India’s stock markets, which continue to rise in spite of unfavorable world events, represent the country’s increasing ‘atmanirbharta’ of domestic investment capital.
As of December 2023, foreign institutional investors (FIIs) held over 18% of businesses listed on the National Stock Exchange, while domestic institutional investors (DIIs), which include insurance companies and mutual funds, held about 16%.
According to reports given the type of domestic inflows into mutual funds and pension funds, DIIs may surpass FIIs fairly soon.
Mutual fund systematic investment plans (SIPs) reached a record high of Rs 17,610 crore in December 2023, representing a monthly accretion rate over $2 billion.

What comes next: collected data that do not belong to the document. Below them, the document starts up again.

-- ==== Sys2Proof/Machine/Flags.lean ====
section
/-! DEFINITION. Every flag the hardware computes, as the byte written to VF (10_state R21, 41_load_alu R122), and the one
operation that writes a result and then the flag. -/

namespace Sys2Proof.Machine

/-- A flag is the byte 0 or 1 (R122 d). -/
def flagByte (c : Bool) : Byte := if c then 1 else 0

/-- Carry of a sum: 1 iff it exceeds 255 (R127). -/
def carryFlag (a b : Byte) : Byte := flagByte (a.toNat + b.toNat > 255)

/-- Not borrow of `a - b`: 1 iff `a >= b` (R128, R130). -/
def notBorrowFlag (a b : Byte) : Byte := flagByte (a.toNat ≥ b.toNat)

/-- The bit a right shift by one drops: bit 0 (R129, decision D27, log 13). -/
def shiftedOutRight (b : Byte) : Byte := flagByte (b.getLsbD 0)

/-- The bit a left shift by one drops: bit 7 (R131, decision D27, log 13). -/
def shiftedOutLeft (b : Byte) : Byte := flagByte (b.getLsbD 7)

/-- "value first, flag overwrite second" (R122 b): with `x = 0xF` the flag replaces the result. -/
def State.setWithFlag (s : State) (x : Reg) (result flag : Byte) : State := (s.setV x result).setV VF flag

end Sys2Proof.Machine
end

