theorem State.setV_v (x : Reg) (b : Byte) : (s.setV x b).v = s.v.set x b := rfl
@[simp] theorem State.setV_i (x : Reg) (b : Byte) : (s.setV x b).i = s.i := rfl
@[simp] theorem State.setV_pc (x : Reg) (b : Byte) : (s.setV x b).pc = s.pc := rfl
@[simp] theorem State.setV_sp (x : Reg) (b : Byte) : (s.setV x b).sp = s.sp := rfl
@[simp] theorem State.setV_stack (x : Reg) (b : Byte) : (s.setV x b).stack = s.stack := rfl
@[simp] theorem State.setV_dt (x : Reg) (b : Byte) : (s.setV x b).dt = s.dt := rfl
@[simp] theorem State.setV_st (x : Reg) (b : Byte) : (s.setV x b).st = s.st := rfl
@[simp] theorem State.setV_disp (x : Reg) (b : Byte) : (s.setV x b).disp = s.disp := rfl
@[simp] theorem State.setV_key (x : Reg) (b : Byte) : (s.setV x b).key = s.key := rfl
@[simp] theorem State.setV_mem (x : Reg) (b : Byte) : (s.setV x b).mem = s.mem := rfl
@[simp] theorem State.setV_runState (x : Reg) (b : Byte) : (s.setV x b).runState = s.runState := rfl
@[simp] theorem State.setV_faultCause (x : Reg) (b : Byte) : (s.setV x b).faultCause = s.faultCause := rfl
@[simp] theorem State.setV_waitX (x : Reg) (b : Byte) : (s.setV x b).waitX = s.waitX := rfl
@[simp] theorem State.setV_shiftSrc (x : Reg) (b : Byte) : (s.setV x b).shiftSrc = s.shiftSrc := rfl
@[simp] theorem State.setV_randIn (x : Reg) (b : Byte) : (s.setV x b).randIn = s.randIn := rfl
@[simp] theorem State.setV_randIx (x : Reg) (b : Byte) : (s.setV x b).randIx = s.randIx := rfl

@[simp] theorem State.setI_v (w : Word) : (s.setI w).v = s.v := rfl
@[simp] theorem State.setI_i (w : Word) : (s.setI w).i = w := rfl
@[simp] theorem State.setI_pc (w : Word) : (s.setI w).pc = s.pc := rfl
@[simp] theorem State.setI_sp (w : Word) : (s.setI w).sp = s.sp := rfl
@[simp] theorem State.setI_stack (w : Word) : (s.setI w).stack = s.stack := rfl
@[simp] theorem State.setI_dt (w : Word) : (s.setI w).dt = s.dt := rfl
@[simp] theorem State.setI_st (w : Word) : (s.setI w).st = s.st := rfl
@[simp] theorem State.setI_disp (w : Word) : (s.setI w).disp = s.disp := rfl
@[simp] theorem State.setI_key (w : Word) : (s.setI w).key = s.key := rfl
@[simp] theorem State.setI_mem (w : Word) : (s.setI w).mem = s.mem := rfl
@[simp] theorem State.setI_runState (w : Word) : (s.setI w).runState = s.runState := rfl
@[simp] theorem State.setI_faultCause (w : Word) : (s.setI w).faultCause = s.faultCause := rfl
@[simp] theorem State.setI_waitX (w : Word) : (s.setI w).waitX = s.waitX := rfl
@[simp] theorem State.setI_shiftSrc (w : Word) : (s.setI w).shiftSrc = s.shiftSrc := rfl
@[simp] theorem State.setI_randIn (w : Word) : (s.setI w).randIn = s.randIn := rfl
@[simp] theorem State.setI_randIx (w : Word) : (s.setI w).randIx = s.randIx := rfl

@[simp] theorem State.setPc_v (w : Word) : (s.setPc w).v = s.v := rfl
@[simp] theorem State.setPc_i (w : Word) : (s.setPc w).i = s.i := rfl
@[simp] theorem State.setPc_pc (w : Word) : (s.setPc w).pc = w := rfl
@[simp] theorem State.setPc_sp (w : Word) : (s.setPc w).sp = s.sp := rfl
@[simp] theorem State.setPc_stack (w : Word) : (s.setPc w).stack = s.stack := rfl
@[simp] theorem State.setPc_dt (w : Word) : (s.setPc w).dt = s.dt := rfl
@[simp] theorem State.setPc_st (w : Word) : (s.setPc w).st = s.st := rfl
@[simp] theorem State.setPc_disp (w : Word) : (s.setPc w).disp = s.disp := rfl
@[simp] theorem State.setPc_key (w : Word) : (s.setPc w).key = s.key := rfl
@[simp] theorem State.setPc_mem (w : Word) : (s.setPc w).mem = s.mem := rfl
@[simp] theorem State.setPc_runState (w : Word) : (s.setPc w).runState = s.runState := rfl
@[simp] theorem State.setPc_faultCause (w : Word) : (s.setPc w).faultCause = s.faultCause := rfl
@[simp] theorem State.setPc_waitX (w : Word) : (s.setPc w).waitX = s.waitX := rfl
@[simp] theorem State.setPc_shiftSrc (w : Word) : (s.setPc w).shiftSrc = s.shiftSrc := rfl
@[simp] theorem State.setPc_randIn (w : Word) : (s.setPc w).randIn = s.randIn := rfl
@[simp] theorem State.setPc_randIx (w : Word) : (s.setPc w).randIx = s.randIx := rfl
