-- ==== Sys2Proof/Tests/Slice0.lean ====
section
/-! SUPPORT. Tests on fixed values, each taken from spec/95_test_vectors.md (named in the test's comment) or worked out by
hand from the rule, and the witnesses: for every statement with hypotheses, a concrete state and operands that meet them. -/

namespace Sys2Proof.Tests

open Sys2Proof Sys2Proof.Machine

/-! ### Helpers -/

/-- The outcome is a next state of which `p` holds. -/
def gives (o : Host.Outcome State Fault Refusal) (p : State → Bool) : Bool :=
  match o with
  | .next t => p t
  | _ => false

/-- The reset state with bytes placed from 0x200. -/
def prog (bytes : List Byte) : State := { State.reset with mem := Memory.writeBytes [] 0x200 bytes }

/-- V1, V2 and VF set. -/
def State.with12F (s : State) (a b f : Byte) : State := ((s.setV 1 a).setV 2 b).setV 15 f

/-- V1, V2 and VF read. -/
def is12F (t : State) (a b f : Byte) : Bool := t.v[1] == a && t.v[2] == b && t.v[15] == f

/-- HALTED with the cause, PC at P + 2 = 0x202. -/
def haltedAt202 (t : State) (c : Fault) : Bool := t.runState == .halted && t.faultCause == some c && t.pc == 0x202

/-- The lit cells, each as its (row, column). -/
def lit (t : State) : List (Nat × Nat) :=
  t.disp.toList.zipIdx.flatMap fun row => (row.1.toList.zipIdx.filter (·.1)).map fun cell => (row.2, cell.2)

/-! ### Decoding: words written out from the patterns of R84 (B1) -/

theorem test_decode_class0 :
    decode 0b0000000011100000#16 = .ok .cls ∧ decode 0x0FF0 = .ok .cls ∧
    decode 0b0000000011101110#16 = .ok .ret ∧ decode 0x000E = .ok .ret := by decide

theorem test_decode_nnn :
    decode 0b0001111111111111#16 = .ok (.jp 0xFFF) ∧ decode 0b0010101010111100#16 = .ok (.call 0xABC) ∧
    decode 0b1010000100100011#16 = .ok (.ldI 0x123) ∧ decode 0b1011001100000000#16 = .ok (.jpV0 0x300) := by decide

theorem test_decode_xnn :
    decode 0b0011101001111111#16 = .ok (.seImm 0xA 0x7F) ∧ decode 0b0100111111111111#16 = .ok (.sneImm 0xF 0xFF) ∧
    decode 0b0110000000000101#16 = .ok (.ldImm 0 5) ∧ decode 0b0111000000000011#16 = .ok (.addImm 0 3) ∧
    decode 0b1100001100001111#16 = .ok (.rnd 3 0x0F) := by decide

theorem test_decode_xy :
    decode 0b0101000100100000#16 = .ok (.seReg 1 2) ∧ decode 0b1001000100100000#16 = .ok (.sneReg 1 2) ∧
    decode 0x8AB0 = .ok (.ldReg 10 11) ∧ decode 0x8AB1 = .ok (.or 10 11) ∧ decode 0x8AB2 = .ok (.and 10 11) ∧
    decode 0x8AB3 = .ok (.xor 10 11) ∧ decode 0b1000101010110100#16 = .ok (.addReg 10 11) := by decide

theorem test_decode_xy_flags :
    decode 0b1000101010110101#16 = .ok (.sub 10 11) ∧ decode 0x8AB6 = .ok (.shr 10 11) ∧
    decode 0x8AB7 = .ok (.subn 10 11) ∧ decode 0x8ABE = .ok (.shl 10 11) ∧
    decode 0b1101000100100101#16 = .ok (.drw 1 2 5) ∧ decode 0xD120 = .ok (.drw 1 2 0) := by decide

theorem test_decode_x :
    decode 0b1110001010011110#16 = .ok (.skp 2) ∧ decode 0b1110001010100001#16 = .ok (.sknp 2) ∧
    decode 0xF107 = .ok (.ldVxDt 1) ∧ decode 0xF10A = .ok (.ldVxK 1) ∧ decode 0xF115 = .ok (.ldDtVx 1) ∧
    decode 0xF118 = .ok (.ldStVx 1) := by decide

With two months remaining, January will surpass the 2022–23 total of Rs 155,972 crore for a full year, having reached a total of Rs 141,923 crore in the nine months leading up to December of fiscal 2023–24.
We are talking about domestic SIP-based investments of $22–24 billion at a run rate of roughly Rs 1.8–2 lakh crore annually. Furthermore, direct contributions from high-net-worth and regular investors are not included in this.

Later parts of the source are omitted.